## WORK TO COMPLETE
Lines to restate from the data below: from the one containing "1, s, acc =>" to the one containing "into it. -/", both included. Give them again exactly, and only them.

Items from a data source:
═══

/-- Ends a promotion: PROMO clears and the carder and the spindle let it go. -/
def endPromo (s : State) (pk : Nat) (completed : Bool) : State :=
  let s := putEntry s (pk / 512 / 0x1000000) (pk / 512 % 0x1000000) (pk % 512) fun p => { p with promo := false }
  let s := { s with
    carder := { s.carder with promo := s.carder.promo.filter fun p => p.key != pk }
    units := s.units.filter fun u => u.job != .promo pk }
  leaveSlot s (.promo pk) completed

/-- DEMO of a page clears. -/
def endDemoFlag (s : State) (pk : Nat) : State :=
  if (hankAt s (pk / 512 / 0x1000000) (pk / 512 % 0x1000000)).mode = .paged then
    putEntry s (pk / 512 / 0x1000000) (pk / 512 % 0x1000000) (pk % 512) fun p => { p with demo := false }
  else s

/-- Ends a demotion: DEMO clears, and a guaranteed hank that is wholly HOT again becomes DIRECT (R125). -/
def endDemo (s : State) (pk : Nat) (incomp completed : Bool) : State :=
  let w := pk / 512 / 0x1000000
  let off := pk / 512 % 0x1000000
  let s := if (hankAt s w off).mode = .paged then
      putEntry s w off (pk % 512) fun p => { p with demo := false, incomp := p.incomp || incomp }
    else s
  let s := { s with
    carder := { s.carder with demo := s.carder.demo.filter fun d => d.key != pk }
    units := s.units.filter fun u => u.job != .demo pk }
  tryDirect (leaveSlot s (.demo pk) completed) w off

/-! ## Promotion (R135) -/

/-- The bytes of `n` units at a run offset, from the run's lines; none where a line they overlap could not be read. -/
def runBytes (ls : List (Option (List Byte))) (off n : Nat) : Option (List Byte) :=
  let part := (ls.drop (off / 64)).take ((off + n + 63) / 64 - off / 64)
  if part.all Option.isSome then some (bytesAt (part.flatMap fun o => o.getD []) (off % 64) n) else none

/-- One segment of a run decoded (R128, R154): zeros, raw bytes or PLZ. The answer is none for poison, and what was
wrong: 0 nothing, 1 the encoding, 2 a line. -/
def decodeSeg (p : Page) (ls : List (Option (List Byte))) (i : Nat) : Option (List Byte) × Nat :=
  let l := p.len.getD i 0
  if p.pmask.getLsbD i then (none, 0)
  else if l = 0 then (some (List.replicate 512 0), 0)
  else
    match runBytes ls (segStart p.len i) (8 * l) with
    | none => (none, 2)
    | some b =>
      if l = 64 then (some b, 0)
      else if 56 < l then (none, 0)
      else match plzDecode b 512 with
        | some d => (some d, 0)
        | none => (none, 1)

/-- Decodes the eight segments of a page into lines; a segment in error is counted, logged and masked (R154). -/
def decodePage (w dla : Nat) (p : Page) (ls : List (Option (List Byte))) :
    Nat → State → List (Option (List Byte)) → State × List (Option (List Byte))
  | 0, s, acc => (s, acc)
  | n + 1, s, acc =>
    let i := 7 - n
    let (d, bad) := decodeSeg p ls i
    let s := if bad = 0 then s else segmentError s w (dla + 512 * i) bad
    let out := match d with
      | some b => linesOf 8 b
      | none => List.replicate 8 none
    decodePage w dla p ls n s (acc ++ out)

/-- PROMOTION (R135 steps 1–3): allocates the frame and decodes the page into it. -/
def execPromotion (win : Fin 4096) (hank : Nat) (page : Fin 512) (noise : List (List Byte)) (s : State) :
    Host.Outcome State Fault Refusal :=
  let pk := pageKey win hank page
  let p := pageAt s pk
  if !(s.carder.promo.any fun q => q.key == pk && !q.run) || !inSlot s (.promo pk) || underCursor s win hank page ||
      p.tier != .compressed then .next s
  else
    let h := hankAt s win hank
    let (s, frame) := if h.guar then (s, some (homeFrame h page)) else allocFrame s
    match frame with
    | none => .next (resume (endPromo s pk false))
    | some f =>
      let dla := pageDla s win hank page
      let qc := match s.carder.promo.find? fun q => q.key == pk with
        | some { why := .write qc, .. } => qc
        | _ => tierClass s
      let (s, ls) := readUnit win hank (some page) p.kgen none qc (runGranules p.len * 4) s (p.addr * 4) noise
      let (s, out) := decodePage win dla p ls 8 s []
      let k := slotOf s win
      let s := writeUnit k.cur k.gen qc s (frameLine f) out
      .next { s with carder := { s.carder with promo := s.carder.promo.map fun q =>
        if q.key == pk then { q with run := true, frame := some f, gen := k.gen } else q } }

/-- Segments whose PMASK bit is set when a promotion ends hold the poison code word in the frame, also those that were
poisoned after it had been written (R135 step 3, R140). -/
def poisonMasked (s : State) (first : Nat) (mask : BitVec 8) : State :=
  (List.range 64).foldl (fun t i => if mask.getLsbD (i / 8) && !isPoison t (first + i) then poisonLine t (first + i) else t) s

/-- PROMOTION_COMPLETE (R135 steps 4–6). -/
def execPromotionComplete (win : Fin 4096) (hank : Nat) (page : Fin 512) (s : State) : Host.Outcome State Fault Refusal :=
  let pk := pageKey win hank page
  match s.carder.promo.find? fun q => q.key == pk && q.run with
  | none => .next s
  | some q =>
    if underCursor s win hank page then .next s
    else
      let p := pageAt s pk
      let s := dropLcache s (pageDla s win hank page) 64
      let s := poisonMasked s (frameLine (q.frame.getD 0)) p.pmask
      let s := putPage s win hank page { p with
        tier := .hot, addr := q.frame.getD 0, kgen := q.gen, len := [], pmask := 0, promo := false, incomp := false }
      let s := if runGranules p.len = 0 then s else freeRun s p.addr
      let s := bump (endPromo s pk true) (cardBase + 0x40)
      .next (resume (tryDirect s win hank))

═══

## REPLY TO THE EXERCISE
  | n + 1, s, acc =>
    let i := 7 - n
    let (d, bad) := decodeSeg p ls i
    let s := if bad = 0 then s else segmentError s w (dla + 512 * i) bad
    let out := match d with
      | some b => linesOf 8 b
      | none => List.replicate 8 none
    decodePage w dla p ls n s (acc ++ out)

/-- PROMOTION (R135 steps 1–3): allocates the frame and decodes the page into it. -/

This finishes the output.